Ричард безмолвствовал. Начисто отказаться от напильника и веревки означало
Сердце Остина не могло бы терзаться долго в этом противоборстве. Он только смутно представил себе, с какою силой бушуют в юном Ричарде противоречивые страсти. К счастью для мальчика, Остин по натуре своей был чужд духу проповедничества. Одного-единственного примера, единственной ходячей фразы, произнесенной в назидательном тоне, было бы достаточно, чтобы все погубить, вызвав в Ричарде давнее и глубоко затаенное чувство противоречия. В прирожденном проповеднике мы всегда инстинктивно ощущаем врага. Его влияние, может быть, и скажется в известной степени благотворно на несчастных, которые умирают медленной смертью; в людях сильных он встречает противодействие. Характер Ричарда был таков, что его надо было предоставить самому себе, и тогда, пожалуй, достаточно было одного намека. И когда он спросил:
– Скажи, Остин, что мне теперь делать? – видно было, Что он уже побежден. Голос его звучал покорно. Остин положил ему руку на плечо.
– Ты должен пойти к фермеру Блейзу.
– Ах вот оно что! – вскричал Ричард, осененный горькой догадкой, что ему предстоит принести покаяние.
– Когда ты увидишь его, ты сам поймешь, что ты должен ему сказать.

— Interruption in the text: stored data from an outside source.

/-- The SPDM responder (R396): how far the negotiation has come, the session, the answers. -/
structure Spdm where
  stage : Nat
  exchanges : Nat
  session : Bool
  replies : List SpdmReply
  deriving DecidableEq, Repr

/-- The host side (R381 to R395). -/
structure HostIf where
  /-- Boot stage 1 to 7, 0 before the first, and error code (R395; BOOTSTAT of R393). -/
  stage : Nat
  error : Nat
  /-- PKGINFO: package number and node count (R393), and the number of packages (R20). -/
  pkg : Nat
  nodes : Nat
  pkgs : Nat
  /-- Context descriptors (R381). -/
  ctxs : List CtxDesc
  /-- VF to context (R383). -/
  vfmap : Cells Nat
  frozenVfs : List Nat
  /-- Frozen port and context pairs (R389). -/
  frozenPorts : List (Nat × Nat)
  /-- DBERR and DBSEQ per function: the PF under key 0, VF v under v + 1 (R392, R393). -/
  dberr : List Nat
  dbseq : Cells (BitVec 64)
  /-- CMD and CMDSTAT (R393, R394). -/
  cmd : DWord
  cmdstat : DWord
  /-- LROOT(c); unlisted is 0 (R393). -/
  lroot : Cells (BitVec 64)
  /-- LEASE(c); unlisted is 10 (R393). -/
  lease : Cells (BitVec 64)
  /-- MCNT under key 4n + 2h + j (R393). -/
  mcnt : Cells (BitVec 64)
  /-- The PF's failure log (R389, R390); the logs of the contexts stand in memory (R388). -/
  pfLog : List ErrRec
  /-- Records written to each context's ring, and contexts whose full ring has dropped one since (R388). -/
  errSeq : Cells Nat
  errOver : List Nat
  /-- Context fault logs: (context, team, cause, INFO, PC) (R196, R225, R228, R229). -/
  faultLog : List (Nat × Nat × Nat × DWord × DWord)
  /-- The staged firmware image and its verdict (R394, R395). -/
  staged : Option (DWord × Nat × Bool × Nat)
  /-- The security version of the running firmware image, none for the image the package shipped with, and the number of images
  installed since (R395, R396). -/
  version : Option Nat
  installs : Nat
  /-- Owner changes whose scrub has not ended (R385). -/
  changes : List OwnerChange
  /-- Contexts being dissolved, and the final ENERGY of each context number that has been, as the PF's log holds it (R386). -/
  dissolving : List Nat
  finalEnergy : Cells (BitVec 64)
  /-- Link IDE stands (R391). -/
  ideUp : Bool
  /-- ATS invalidations waiting for the operations that use the old translation (R391). -/
  ats : List (List Nat)
  spdm : Spdm
  deriving DecidableEq, Repr

/-! ### The issue latch -/

/-- MODEL: who issues next, chosen by ISSUE_SELECT or ACCESS_ISSUE, and what the step has prepared for exec: the PC reported for
the slot (the lower slot of a pair), the number of the slot itself, the line address, the PC that follows, and in a pair the
registers before it (R24, R29, R93, R195). -/
structure Issue where
  team : Nat
  frag : Nat
  thread : Option Nat
  pc : DWord
  slot : Nat
  line : DWord
  next : DWord
  /-- FA and FB of the clause (R30). -/
  fa : Nat
  fb : Nat
  snap : Option (List Group)
  deriving DecidableEq, Repr

/-- MODEL: how the last instruction ended. -/
inductive Last
  | none
  | retired
  | trapped (cause : Nat) (info : DWord)
  | waited
  deriving DecidableEq, Repr

/-- A contribution held in an update-only line: core and line, flat key of the word, width, FN, signedness, combined value,
context (R276), and the operations that gave it. -/
structure UpdateEntry where
  core : Nat
  line : Nat
  key : Nat
  w : Nat
  fn : Nat
  signed : Bool
  val : Nat
  ctx : Nat
  ops : List Nat
  deriving DecidableEq, Repr

/-- The state of the machine. -/
structure State where
  /-- MODEL: events the agents perform next, oldest first (notes/assumptions/2.md). -/
  agenda : List Instr
  /-- MODEL: the issue latch (notes/assumptions/3.md). -/
  issue : Option Issue
  last : Last
  /-- MODEL: the fragments (team, fragment) whose regions the ticket unit commits next (R226). -/
  forced : List (Nat × Nat)
  /-- MODEL: numbers of the next operation, team, scrub, REGGROW request and step. -/
  nextOp : Nat
  nextTeam : Nat
  nextScrub : Nat
  nextGrow : Nat
  stepNo : Nat
  /-- MODEL: the turn of the events that the machine performs by itself. -/
  turn : Nat
  /-- Core clock periods since reset and pod time in ns (R231). -/
  cc : Nat
  ns : Nat
  /-- Lease ticks of pod time made so far (R309). -/
  ticks : Nat
  mem : Memory
  teams : List Team
  ops : List Op
  launches : List Launch
  scrubs : List Scrub
  /-- Contributions held in the update-only lines of the load/store units (R276). -/
  update : List UpdateEntry
  /-- The package timestamp (R264). -/
  pts : BitVec 16
  copies : Cells LeaseCopy
  ports : List Port
  arbiters : Cells Arbiter
  nodes : Cells Node
  loop : Loop
  /-- Reduction slots a loop record has claimed, as every package knows them (R320, R362). -/
  claims : List SlotClaim
  tiers : Tiers
  energy : Energy
  host : HostIf
  deriving DecidableEq, Repr

/-- Why the machine stops. A closed list. -/
inductive Fault
  /-- An instruction row is executed while no fragment or thread issues. Raised by `execOn` (Machine/Ops.lean). Safe: no hardware
  state corresponds to it, since instructions exist only as issued by a fragment. -/
  | noIssuer
  deriving DecidableEq, Repr

/-- Why the machine refuses a step. A closed list. -/
inductive Refusal
  /-- An instruction with no meaning yet. Raised by no arm of `exec`. Safe. -/
  | notModelled (mnemonic : String)
  /-- The agenda names an instruction row; only events may be scheduled. Raised by `step`. Safe. -/
  | agendaHoldsInstruction
  deriving DecidableEq, Repr

/-- A port after reset: not yet trained, no key, counters zero (R306, R395). -/
def Port.reset : Port :=
  { up := false, toNode := [], fromNode := [], keys := [], txCount := [], rxCount := [], integrity := 0, consecutive := 0,
    dropped := [] }

/-- The machine right after reset (R395): BOOTSTAT 0, before boot stage 1; nothing admitted, every register at its reset value
(R393). -/
def State.reset : State :=
  { agenda := [], issue := none, last := .none, forced := [], nextOp := 0, nextTeam := 0, nextScrub := 0, nextGrow := 0,
    stepNo := 0, turn := 0, cc := 0, ns := 0, ticks := 0, mem := [], teams := [], ops := [], launches := [], scrubs := [], update := [], pts := 0,
    copies := [], ports := List.replicate 32 Port.reset, arbiters := [], nodes := [],
    loop := { joined := false, queue := [], inbox := [], received := 0, applied := 0, refetch := false, deficit := [],
              sent := [], allowance := [], windows := 0, acks := [], pointer := 0, left := false, backlog := [], kept := [] },
    claims := [],
    tiers := { counters := [], copies := [], pins := [], passes := [], decays := 0 },
    energy := { live := [], active := [], total := [], totalDev := 0, scale := 0, kvtRound := 0, interval := 0, begun := 0, ownedTo := 0, owned := [], quota := [],
                qx := [], throttle := 0 },
    host := { stage := 0, error := 0, pkg := 0, nodes := 0, pkgs := 0, ctxs := [], vfmap := [], frozenVfs := [],
              frozenPorts := [], dberr := [], dbseq := [], cmd := 0, cmdstat := 0, lroot := [], lease := [], mcnt := [],
              pfLog := [], errSeq := [], errOver := [], faultLog := [], staged := none, version := none, installs := 0,
              changes := [], dissolving := [], finalEnergy := [], ideUp := false, ats := [],
              spdm := { stage := 0, exchanges := 0, session := false, replies := [] } } }

end Sys2Proof.Machine
end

Мальчик закусил губу и нахмурился.
– Просить милости у этой грубой скотины, Остин? Нет, не могу!
– Ты просто расскажешь ему, как все было, и заверишь его, что не собираешься оставаться в стороне и спокойно смотреть, как несчастный парень страдает и никто не вызволит его из беды.
– Послушай, Остин, – взмолился мальчик, – мне же придется просить его выручить Тома Бейквела! Как же я буду его о чем-то просить, если я его ненавижу?
Остин сказал, чтобы он шел и не думал ни о каких последствиях, прежде чем не окажется там.
– В тебе нет ни малейшего самолюбия, Остин, – простонал Ричард.
– Очень может быть.
– Ты не знаешь, что это такое, просить милости у скотины, которую ненавидишь.
Ричард настаивал на этой мысли, и тем упорнее, чем неодолимее ощущал, что ему все равно предстоит безотлагательно это сделать.
– Как же мне быть? – продолжал он. – У меня же руки чешутся, чтобы ему влепить!
– А ты не находишь, что с него хватит и того, что он получил, мальчик мой? – спросил Остин.
– Он же меня бил! – губы Ричарда задрожали. – Он ведь не посмел дать волю рукам! Он кинулся на меня с хлыстом. Теперь он всем и каждому станет говорить, что отхлестал меня и что я же потом пришел просить у него прощения! Чтобы Феверел просил прощения! Ну уж, будь на то моя воля!..
– Он же зарабатывает свой хлеб, Ричи. Ты браконьерствовал на его угодьях. Он выдворил тебя оттуда, а ты взял да поджег его сено.